People love their pets. From specially designed baby strollers to handcrafted organic food, there is not anything that pet owners would not do to ensure their pet’s health and happiness. It is only natural, given the rise of cannabidiol (CBD) as a health and wellness product, that people would turn to the substance as a possible aid for their pets.
In 2018 alone, consumers spent $48 million on hemp-derived CBD for their pets. The Hemp Business Journal estimates that by 2022 that total will grow to $298 million. CBD for pets represents a multimillion-dollar industry, but is it actually effective, or are people just buying into a new health craze?
While some might dismiss the idea out of hand, there is a small but growing body of evidence to support that CBD may benefit animals as much as it does for humans. Cannabinoid receptors are common among most animals, including mammals, birds, fish, reptiles, and even invertebrates. Thus far, the vast majority of scientific studies examining the effect of CBD on animals have focused on dogs and mice, toward positive results.
In 2018, a study conducted by Colorado State University found that CBD could help reduce seizures in dogs. A Cornell University study found that 2 milligrams of CBD per pet’s weight in kilograms given twice daily could help increase comfort and activity in dogs suffering from osteoarthritis. CBD may also help improve survival rates of mice with pancreatic cancer, according to a study published in the journal Oncogene.
Nevertheless, such anecdotal evidence notwithstanding, pet owners are advised to exercise caution and consult with a veterinarian before buying Fido any CBD oil online or from a retail shop. In the absence of any federal guidance, the CBD industry is loosely and unevenly regulated, and there is no guarantee that unsubstantiated CBD is free from contaminants (or even that it indeed contains CBD).
Earlier this year, NBC News investigated 35 CBD products from seven different companies and had them tested at an independent laboratory. Among those samples, 20 (57%) had less than half the amount of CBD advertised on the products’ packaging.
So, what to trust? Though not every CBD company shares their lab results, several pet-focused, hemp-CBD companies do.
King Kanine is a popular brand which offers CBD products for cats and dogs. While it is not prominently displayed, the company’s website features a page where consumers can view test results for several of the company’s leading products.
Pet Releaf also allows customers to view lab results by product type, though not for individual products.

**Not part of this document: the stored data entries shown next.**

-- ==== Sys2Proof/Laws/Mailbox.lean ====
section
/-! SUPPORT. What the mailbox protocol does with a request that no check of R63 refuses. -/
namespace Sys2Proof.Machine

/-- The device once a request has become outstanding (R59). -/
def Dev.taken (d : Dev) (f : Nat) (req : List Word) : Dev :=
  (d.modFn f (fun s => { s with tags := s.tags ++ [reqTag req] })).bump (2 + f) 0

theorem Dev.refusal_none {d : Dev} {f : Nat} {req : List Word} {len : Nat} (sp : CmdSpec) (ha : Admitted d f req len)
    (hf : sp.f0Only = true → f = 0) (hl : sp.lenOk len = true) (hr : sp.reserved req = false) :
    d.refusal sp (.fn f) req ((d.fn f).tags.contains (reqTag req)) = none := by
  have h1 := ha.length; have h2 := ha.lenPos; have h3 := ha.lenMax
  have h4 : ¬ (512 < len) := by omega
  have h5 : len ≠ 0 := by omega
  have hf' : (sp.f0Only && !(Master.fn f).isF0) = false := by
    by_cases h : sp.f0Only = true
    · simp [h, hf h, Master.isF0]
    · simp [h]
  have hs := ha.seen; have hv := ha.service; have ho := ha.open'
  simp only [Dev.refusal, hs, hv, ho, hf', ha.fresh, h1, hl, ha.reserved, hr, h4, h5]
  simp

/-- An admitted request of a command that answers at once runs its handler on the device in which the request is outstanding, and its answer waits for the response area. -/
theorem Dev.mbxNow_admitted {d : Dev} {f : Nat} {req : List Word} {len : Nat} (t : Nat) (sp : CmdSpec) (h : Dev → Answer)
    (ha : Admitted d f req len) (hf : sp.f0Only = true → f = 0) (hl : sp.lenOk len = true) (hr : sp.reserved req = false) :
    d.mbxNow t sp (.fn f) req h =
      (if (h (d.taken f req)).1 = Status.busy then (h (d.taken f req)).2.2.bump (2 + f) 2 else (h (d.taken f req)).2.2).respond t
        ⟨.fn f, reqTag req, sp.op⟩ (h (d.taken f req)).1 (h (d.taken f req)).2.1 := by
  have h1 : ¬ ((d.fn f).st ≠ .ready) := by simp [ha.ready]
  have h2 : ¬ (32 ≤ (d.fn f).tags.length) := by have := ha.room; omega
  have h3 := Dev.refusal_none sp ha hf hl hr
  unfold Dev.mbxNow Dev.mbx
  simp only [h1, h2, decide_false, Bool.or_false, h3]
  rfl

/-- The same for a command whose handler posts its own response. -/
theorem Dev.mbx_admitted {d : Dev} {f : Nat} {req : List Word} {len : Nat} (t : Nat) (sp : CmdSpec) (h : Pend → Dev → Dev)
    (ha : Admitted d f req len) (hf : sp.f0Only = true → f = 0) (hl : sp.lenOk len = true) (hr : sp.reserved req = false) :
    d.mbx t sp (.fn f) req h = h ⟨.fn f, reqTag req, sp.op⟩ (d.taken f req) := by
  have h1 : ¬ ((d.fn f).st ≠ .ready) := by simp [ha.ready]
  have h2 : ¬ (32 ≤ (d.fn f).tags.length) := by have := ha.room; omega
  have h3 := Dev.refusal_none sp ha hf hl hr
  unfold Dev.mbx
  simp only [h1, h2, decide_false, Bool.or_false, h3]
  rfl

/-- A response to an outstanding request of a function waits behind the others of that function. -/
theorem Dev.respond_fn {d : Dev} {f tag op t : Nat} {st : Status} {body : List Word} (h : (d.fn f).tags.contains tag = true) :
    d.respond t ⟨.fn f, tag, op⟩ st body =
      d.modFn f (fun s => { s with waiting := s.waiting ++ [⟨respHeader tag (1 + body.length) st.code op :: body, decide (st ≠ .pending), beatNo t⟩] }) := by
  unfold Dev.respond
  simp only [h, if_true]

@[simp] theorem Dev.taken_glb (d : Dev) (f : Nat) (req : List Word) : (d.taken f req).glb = d.glb := by simp only [Dev.taken, Dev.bump_glb, Dev.modFn_glb]
@[simp] theorem Dev.taken_host (d : Dev) (f : Nat) (req : List Word) : (d.taken f req).host = d.host := by simp only [Dev.taken, Dev.bump_host, Dev.modFn_host]
@[simp] theorem Dev.taken_regs (d : Dev) (f : Nat) (req : List Word) : (d.taken f req).regs = d.regs := by simp only [Dev.taken, Dev.bump_regs, Dev.modFn_regs]
@[simp] theorem Dev.taken_props (d : Dev) (f : Nat) (req : List Word) : (d.taken f req).props = d.props := by simp only [Dev.taken, Dev.bump_props, Dev.modFn_props]
@[simp] theorem Dev.taken_force (d : Dev) (f : Nat) (req : List Word) : (d.taken f req).force = d.force := by simp only [Dev.taken, Dev.bump_force, Dev.modFn_force]
@[simp] theorem Dev.taken_propStaged (d : Dev) (f : Nat) (req : List Word) : (d.taken f req).propStaged = d.propStaged := by simp only [Dev.taken, Dev.bump_propStaged, Dev.modFn_propStaged]
@[simp] theorem Dev.taken_arrivals (d : Dev) (f : Nat) (req : List Word) : (d.taken f req).arrivals = d.arrivals := by simp only [Dev.taken, Dev.bump_arrivals, Dev.modFn_arrivals]
@[simp] theorem Dev.taken_claims (d : Dev) (f : Nat) (req : List Word) : (d.taken f req).claims = d.claims := by simp only [Dev.taken, Dev.bump_claims, Dev.modFn_claims]
@[simp] theorem Dev.taken_freeN (d : Dev) (f : Nat) (req : List Word) : (d.taken f req).freeN = d.freeN := by simp only [Dev.taken, Dev.bump_freeN, Dev.modFn_freeN]
@[simp] theorem Dev.taken_pln (d : Dev) (f : Nat) (req : List Word) : (d.taken f req).pln = d.pln := by simp only [Dev.taken, Dev.bump_pln, Dev.modFn_pln]
@[simp] theorem Dev.taken_mac (d : Dev) (f : Nat) (req : List Word) : (d.taken f req).mac = d.mac := by simp only [Dev.taken, Dev.bump_mac, Dev.modFn_mac]
@[simp] theorem Dev.taken_mdm (d : Dev) (f : Nat) (req : List Word) : (d.taken f req).mdm = d.mdm := by simp only [Dev.taken, Dev.bump_mdm, Dev.modFn_mdm]
@[simp] theorem Dev.taken_dec (d : Dev) (f : Nat) (req : List Word) : (d.taken f req).dec = d.dec := by simp only [Dev.taken, Dev.bump_dec, Dev.modFn_dec]
@[simp] theorem Dev.taken_fe (d : Dev) (f : Nat) (req : List Word) : (d.taken f req).fe = d.fe := by simp only [Dev.taken, Dev.bump_fe, Dev.modFn_fe]
@[simp] theorem Dev.taken_bt (d : Dev) (f : Nat) (req : List Word) : (d.taken f req).bt = d.bt := by simp only [Dev.taken, Dev.bump_bt, Dev.modFn_bt]
@[simp] theorem Dev.taken_emac (d : Dev) (f : Nat) (req : List Word) : (d.taken f req).emac = d.emac := by simp only [Dev.taken, Dev.bump_emac, Dev.modFn_emac]
@[simp] theorem Dev.taken_rte (d : Dev) (f : Nat) (req : List Word) : (d.taken f req).rte = d.rte := by simp only [Dev.taken, Dev.bump_rte, Dev.modFn_rte]
@[simp] theorem Dev.taken_tm (d : Dev) (f : Nat) (req : List Word) : (d.taken f req).tm = d.tm := by simp only [Dev.taken, Dev.bump_tm, Dev.modFn_tm]
@[simp] theorem Dev.taken_wcx (d : Dev) (f : Nat) (req : List Word) : (d.taken f req).wcx = d.wcx := by simp only [Dev.taken, Dev.bump_wcx, Dev.modFn_wcx]
@[simp] theorem Dev.taken_sealEng (d : Dev) (f : Nat) (req : List Word) : (d.taken f req).sealEng = d.sealEng := by simp only [Dev.taken, Dev.bump_sealEng, Dev.modFn_sealEng]
@[simp] theorem Dev.taken_chk (d : Dev) (f : Nat) (req : List Word) : (d.taken f req).chk = d.chk := by simp only [Dev.taken, Dev.bump_chk, Dev.modFn_chk]
@[simp] theorem Dev.taken_rgm (d : Dev) (f : Nat) (req : List Word) : (d.taken f req).rgm = d.rgm := by simp only [Dev.taken, Dev.bump_rgm, Dev.modFn_rgm]
@[simp] theorem Dev.taken_mem (d : Dev) (f : Nat) (req : List Word) : (d.taken f req).mem = d.mem := by simp only [Dev.taken, Dev.bump_mem, Dev.modFn_mem]
@[simp] theorem Dev.taken_gaf (d : Dev) (f : Nat) (req : List Word) : (d.taken f req).gaf = d.gaf := by simp only [Dev.taken, Dev.bump_gaf, Dev.modFn_gaf]
@[simp] theorem Dev.taken_mgr (d : Dev) (f : Nat) (req : List Word) : (d.taken f req).mgr = d.mgr := by simp only [Dev.taken, Dev.bump_mgr, Dev.modFn_mgr]
@[simp] theorem Dev.taken_ts (d : Dev) (f : Nat) (req : List Word) : (d.taken f req).ts = d.ts := by simp only [Dev.taken, Dev.bump_ts, Dev.modFn_ts]
@[simp] theorem Dev.taken_dly (d : Dev) (f : Nat) (req : List Word) : (d.taken f req).dly = d.dly := by simp only [Dev.taken, Dev.bump_dly, Dev.modFn_dly]
@[simp] theorem Dev.taken_tst (d : Dev) (f : Nat) (req : List Word) : (d.taken f req).tst = d.tst := by simp only [Dev.taken, Dev.bump_tst, Dev.modFn_tst]

/-- Only the tags of the function's slot change as its request becomes outstanding. -/
theorem Dev.taken_fn (d : Dev) (f : Nat) (req : List Word) (j : Nat) :
    (d.taken f req).fn j = if j = f then { d.fn f with tags := (d.fn f).tags ++ [reqTag req] } else d.fn j := by
  have h : (d.taken f req).fn j = (d.modFn f (fun s => { s with tags := s.tags ++ [reqTag req] })).fn j := by
    unfold Dev.fn Dev.taken; rw [Dev.bump_fns]
  rw [h, Dev.fn_modFn]

/-- A response given in a device that left the functions as they were when the request was taken answers the request. -/
theorem Dev.answered_of {d e : Dev} {t f op : Nat} {req : List Word} {st : Status} {body : List Word}
    (he : e.fns = (d.taken f req).fns) : Answered d (e.respond t ⟨.fn f, reqTag req, op⟩ st body) t f req op st body := by
  have hfn : ∀ j, e.fn j = (d.taken f req).fn j := by intro j; unfold Dev.fn; rw [he]
  have ht : (e.fn f).tags.contains (reqTag req) = true := by rw [hfn, Dev.taken_fn]; simp
  rw [Dev.respond_fn ht]
  constructor
  · intro j hj
    rw [Dev.fn_modFn, if_neg hj, hfn, Dev.taken_fn, if_neg hj]
  · rw [Dev.fn_modFn, if_pos rfl, hfn, Dev.taken_fn, if_pos rfl]

/-- A function's response changes its slot alone. -/
theorem Dev.respond_fn_frame (d : Dev) (t f tag op : Nat) (st : Status) (body : List Word) :
    d.respond t ⟨.fn f, tag, op⟩ st body = { d with fns := (d.respond t ⟨.fn f, tag, op⟩ st body).fns } := by
  unfold Dev.respond; dsimp only; split <;> rfl

/-- What an admitted request of a command that answers at once leaves, when its handler answers without BUSY and leaves the functions alone: the request is answered, and everything else is as the handler left it. -/
theorem Dev.mbxNow_gives {d e : Dev} {f : Nat} {req : List Word} {len t : Nat} {sp : CmdSpec} {h : Dev → Answer} {st : Status} {body : List Word}
    (ha : Admitted d f req len) (hf : sp.f0Only = true → f = 0) (hl : sp.lenOk len = true) (hr : sp.reserved req = false)
    (hh : h (d.taken f req) = (st, body, e)) (hst : st ≠ .busy) (he : e.fns = (d.taken f req).fns) :
    Answered d (d.mbxNow t sp (.fn f) req h) t f req sp.op st body ∧
      d.mbxNow t sp (.fn f) req h = { e with fns := (d.mbxNow t sp (.fn f) req h).fns } := by
  rw [Dev.mbxNow_admitted t sp h ha hf hl hr, hh]
  simp only [hst, if_false]
  exact ⟨Dev.answered_of he, Dev.respond_fn_frame _ _ _ _ _ _ _⟩

end Sys2Proof.Machine
end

Honest Paws is one of the best pet-focused CBD companies when it comes to transparency: Consumers can scan a QR code on the product packaging, or search for an individual product and view its certificate of analysis (similar to many of the top hemp-derived CBD products on the market for human use).
Pressure is mounting on the U.S. Food and Drug Administration (FDA) to clarify policies for regulating CBD, and the continued growth of both the pet-focused and the broader CBD markets will largely depend on what the FDA decides over the next three to 12 months.
Last month, former FDA Commissioner Scott Gottlieb was asked about it during a House hearing about the FDA’s budget, but he was vague about specifics, other than noting that CBD posed novel questions since (during federal prohibition) it was never previously allowed into the food supply.
As quoted by The Hill newspaper, Gottlieb said “There was an intent to provide a regulatory pathway that allowed for lawful marketing of products derived from hemp, including CBD. So, we’re trying to work expeditiously to create a pathway… We don’t have a really modern proxy for where this has happened [but] that doesn’t mean we can’t create such a framework.”
The FDA is slated to hold its first public hearing about CBD uses on May 31.